Construction continues at Oxford’s Hot Metal Flats. Photo by Cody Phillips

Don’t Bury the Apartment Market Yet

One thing I noticed when the year-end party circuit was in swing was that lenders have about had it with apartments, at least in Pittsburgh. After tow or three years of cautiously making loans to one developer after another, the Pittsburgh banking community seems ready to throw dirt on the apartment boom.

They may indeed be correct. After all, the combined total of apartment starts for 2013-2014 is four times what the average number of units started was for the previous 13 years. I’ve gotten several calls in the last three months from appraisers trying to estimate absorption and looking for starts information. I understand the mentality, especially in Pittsburgh, that looks for the ride to end. Here’s where I think the problem may be in that thinking.

First, there really isn’t any time in the working careers of Pittsburgh lenders and appraisers that is a comparable market reference – at least if the career was here. Population, particularly in the urban core, has been declining for much of the past 30 years so there hasn’t been an apartment driver like in the south or in major landlocked cities like New York or DC.

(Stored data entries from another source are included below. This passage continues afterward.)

/-! ### The margin governor, telemetry and memory health -/

/-- Sensor readings. -/
def sense (slack floor : Nat) (tj : Int) : Sensors :=
  { slack := slack, floorMv := floor, tj := tj, currentMa := 0, inputMw := 0, inputMv := 54000, powerMw := 9, beat := List.replicate 61 1000, vRated := 720 }
/-- Tile 7's governor afterwards. -/
def gov7 (u : State) (q : Gov → Bool) : Bool := (u.tiles[7]?).any fun x => q x.gov
/-- The module with tile 7's governor as `g`. -/
def withGov (g : Gov) : State := base.onGov 7 fun _ => g
/-- A governor that has its floor. -/
def gov0 : Gov := { Gov.reset with floorSet := true }
theorem test_loop_hyps : base.tileOn 7 = true ∧ ((withGov gov0).tiles[7]?).any (fun y => y.gov.floorSet) = true := by decide
theorem test_loop_lowers : after (.governorLoop 7 (sense 16 550 1001)) (withGov { gov0 with policy := { mode := 0, marginAdd := 0, target := 550 } })
    (fun u => gov7 u fun g => g.rail == 745 && g.vThermal == 745 && !g.emergency && g.applied == 560 && g.tj == 1001 && g.minSlack == 16) = true := by decide +kernel
theorem test_loop_floor : after (.governorLoop 7 (sense 40 850 971)) (withGov gov0)
    (fun u => gov7 u fun g => g.floorFence && g.applied == 850 && g.rail == 755 && g.vThermal == 850) = true := by decide +kernel
theorem test_loop_emergency : after (.governorLoop 7 (sense 15 550 0)) (withGov gov0) (fun u => gov7 u fun g => g.emergency && g.rail == 770) = true := by decide +kernel
theorem test_loop_recovers : after (.governorLoop 7 (sense 32 550 0)) (withGov { gov0 with emergency := true })
    (fun u => gov7 u fun g => !g.emergency && g.heldFloor == some 750 && g.emergCount == 1) = true ∧
    after (.governorLoop 7 (sense 31 550 0)) (withGov { gov0 with emergency := true }) (fun u => gov7 u fun g => g.emergency && g.rail == 755) = true := by decide +kernel
theorem test_slack_emergency : after (.slackEmergency 7) (withGov { gov0 with rail := 840 }) (fun u => (gov7 u fun g => g.emergency && g.rail == 850) && !u.issues 7) = true := by decide
theorem test_floor_hold : after (.floorHoldExpiry 7) (withGov { gov0 with heldFloor := some 700 }) (fun u => gov7 u fun g => g.heldFloor.isNone) = true := by decide
theorem test_floor_measure : after (.floorMeasure 7 840) (withGov { gov0 with floorSet := false }) (fun u => gov7 u fun g => g.floorSet && !g.floorFence && g.sentinelFloor == 840) = true ∧
    after (.floorMeasure 7 845) (withGov { gov0 with floorSet := false }) (fun u => (gov7 u fun g => g.floorSet && g.floorFence) && u.tel.events.map (·.code) == [5]) = true := by decide +kernel
theorem test_ageing_held : base.tileRuns 7 = true ∧
    after (.ageingMeasurement (List.replicate 8 700) true) { base with tiles := base.tiles.map fun x => { x with gov := { gov0 with floorSet := false } } } (fun u => gov7 u fun g => g.ageDue && g.vRated == 720) = true := by decide +kernel
theorem test_ageing : base.tiles[7]? = some tile0 ∧ (List.replicate 8 700)[7]? = some 700 ∧ ageGuard 720 720 = 10 ∧ ageGuard 721 720 = 15 ∧ ageGuard 741 720 = 20 := by decide
theorem test_power_cap : meets (sent base 0x0701 (toLE 4 600)) 0x0701 .inline (fun c s1 => c.z 20 44 && c.f 16 4 == 600 && s1.holdsAll c.tenant) = true ∧
    after (.powerCap 0 0) (sent base 0x0701 (toLE 4 600)) (fun u => replied u == [0, 7, 600, 0, 0] && u.tel.powerCap == 600) = true ∧
    after (.powerCap 0 0) (sent { base with tel := { base.tel with capLive := 3999 } } 0x0701 (toLE 4 4000)) (fun u => replied u == [0x10, 7, 3999, 0, 0]) = true := by decide +kernel
/-- Tenant 1 without tile 7. -/
def lacking : State := { base with host := { base.host with tenants := [{ ten with tiles := 0x7F }] } }
theorem test_power_cap_denied : meets (sent lacking 0x0701 (toLE 4 600)) 0x0701 .inline (fun c s1 => !s1.holdsAll c.tenant) = true ∧
    after (.powerCap 0 0) (sent lacking 0x0701 (toLE 4 600)) (fun u => replied u == [0x13, 7, 0, 0, 0]) = true := by decide +kernel
theorem test_policy_voltage : let par := toLE 1 0x80 ++ toLE 1 0 ++ toLE 2 100 ++ toLE 4 850
    meets (sent base 0x0703 par) 0x0703 .inline (fun c s1 => c.z 24 40 && c.f 18 2 == 100 && c.f 20 4 == 850 && s1.holdsMask c.tenant (c.f 16 1)) = true ∧
    after (.operatingPolicy 0 0) (sent base 0x0703 par) (fun u => waits u == [.policy 0x80] && gov7 u fun g => g.policy.target == 850) = true := by decide +kernel
theorem test_policy_rate : let par := toLE 1 0 ++ toLE 1 1 ++ toLE 2 0 ++ toLE 4 3200
    meets (sent base 0x0703 par) 0x0703 .inline (fun c s1 => c.f 17 1 == 1 && c.f 20 4 == 3200 && s1.holdsMask c.tenant (c.f 16 1)) = true ∧
    after (.operatingPolicy 0 0) (sent base 0x0703 par) (fun u => replied u == [0, 7, 0, 0, 0]) = true := by decide +kernel
theorem test_telemetry_stop : after (.telemetryRead 0 0) (sent { base with host := { base.host with tenants := [{ ten with telemDest := some 0 }] } } 0x0006 (toLE 8 0 ++ toLE 1 2))
    (fun u => replied u == [0, 7, 0, 0, 0] && u.host.tenants == [ten]) = true := by decide +kernel
theorem test_telemetry_read : let par := toLE 8 0x1FFFFFFF000
    let s := sent { lacking with tel := { base.tel with telemSeq := 5, telemPage := (List.range 832).map fun i => BitVec.ofNat 8 (if i = 0 then 5 else if i = 0x100 || i = 0x2C0 then 1 else 0) } } 0x0006 par
    let s2 := { s with host := { s.host with tenants := [{ ten with tiles := 0xFF }] } }
    meets s2 0x0006 .inline (fun c s1 => c.z 25 39 && c.f 24 1 == 0 && c.f 16 8 % 4096 == 0 && c.f 16 8 + 4096 == hbmEnd && inPart ten false true (c.f 16 8) 4096 &&
      !hbmAny s1.groupOff (c.f 16 8) 4096) = true ∧
    after (.telemetryRead 0 0) s2 (fun u => replied u == [0, 7, 5, 0, 0] && u.byteAt 0x1FFFFFFF000 == 5 && u.byteAt 0x1FFFFFFF2C0 == 1) = true := by decide +kernel
theorem test_telemetry_publish : base.pow.stage = 2 ∧ base.pow.episode ≠ some true ∧
    after .telemetryPublish { base with tel := { base.tel with alertN := false, telemSeq := 8 } } (fun u => u.tel.telemSeq == 9 && u.tel.alertN) = true := by decide +kernel

/-- Memory group 7 afterwards. -/
def mg7 (u : State) (q : MemGroup → Bool) : Bool := (u.tiles[7]?).any fun x => q x.mg
/-- The module with memory group 7 as `m`. -/
def withMg (m : MemGroup) : State := base.onMg 7 fun _ => m
theorem test_scrub_same : after (.patrolScrubLine 7 .same 3) (withMg { MemGroup.reset with st := 2, scrubOff := groupBytes - 64 })
    (fun u => mg7 u fun m => m.scrubOff == 0 && m.passes == 1 && m.onDie == 3 && m.ceLines == 0) = true := by decide +kernel
theorem test_scrub_symbol : after (.patrolScrubLine 7 (.symbol 135) 3) (withMg { MemGroup.reset with st := 2 })
    (fun u => (mg7 u fun m => m.scrubOff == 64 && m.ceLines == 1 && m.onDie == 0) && u.mem.lineErr == []) = true := by decide +kernel
theorem test_scrub_poison : after (.patrolScrubLine 7 .uncorrectable 3) (withMg { MemGroup.reset with st := 2 })
    (fun u => (mg7 u fun m => m.ueEvents == 1 && m.ceLines == 0) && u.lineErrAt (7 * groupBytes / 64) == some .poisoned) = true := by decide +kernel
theorem test_sram_scrub : tileOfWord ((tileWin 7 + recOff) / 8 - 1) = some 7 ∧
    after (.sramScrub ((tileWin 7 + recOff) / 8 - 1) .single) base (fun u => u.mem.wordErr == []) = true ∧
    after (.sramScrub ((tileWin 7 + recOff) / 8 - 1) .double) base (fun u => u.mem.wordErr == [((tileWin 7 + recOff) / 8 - 1, .double)]) = true := by decide +kernel
theorem test_health_record : let s := withMg { MemGroup.reset with st := 2, ceLines := 3 }
    s.recDue none = true ∧ s.stale (tileWin 7 + recOff) (s.groupRecord 7 { MemGroup.reset with st := 2, ceLines := 3 }) = true ∧
    after (.healthRecordRewrite 7) s (fun u => u.numAt (tileWin 7 + recOff) 8 == 1 && u.numAt (tileWin 7 + recOff + 8) 8 == 3 && u.numAt (tileWin 7 + recOff + 0x38) 8 == 1) = true := by decide +kernel
theorem test_reservoir_record : base.stale resRecAddr base.resRecord = true ∧
    after (.healthRecordRewrite 8) base (fun u => u.resv.resSeq == 1 && u.resv.resUs == some base.clk.nowUs) = true := by decide +kernel
theorem test_group_ready : after (.memoryGroupReady 7) { withMg { MemGroup.reset with st := 1 } with pow := { base.pow with bringUp := .boot } }
    (fun u => u.groupReady 7 && u.pow.bringUp == .selftest) = true := by decide
theorem test_staging_ready : after .stagingReady base (fun u => u.resv.stagingReady) = true := by decide
theorem test_wear : after (.reservoirWearLevelling 10 5 6) base (fun u => u.resv.sparePct == 10 && u.resv.nandBytes == 5 && u.resv.refreshes == 6 && u.tel.events.map (·.code) == [0x13]) = true ∧
    after (.reservoirWearLevelling 11 5 6) base (fun u => u.tel.events == []) = true := by decide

More important are the supply/demand dynamics. There is net migration into Pittsburgh and there are between 8,000 and 18,000 new jobs being created in the region annually – depending on whose estimate you’re using. Each new job essentially  creates a new household (if you compare Pittsburgh existing households and total employment, the numbers are almost identical). So take the 8,000 job number and do this math: there will need to be 8,000 new dwelling units created for those workers. Single-family homes are stuck at about 2,000/year with no increase expected in the next year or so. Even with 3,838 units started in 2013, there would still be a shortfall of more than 2,000 units.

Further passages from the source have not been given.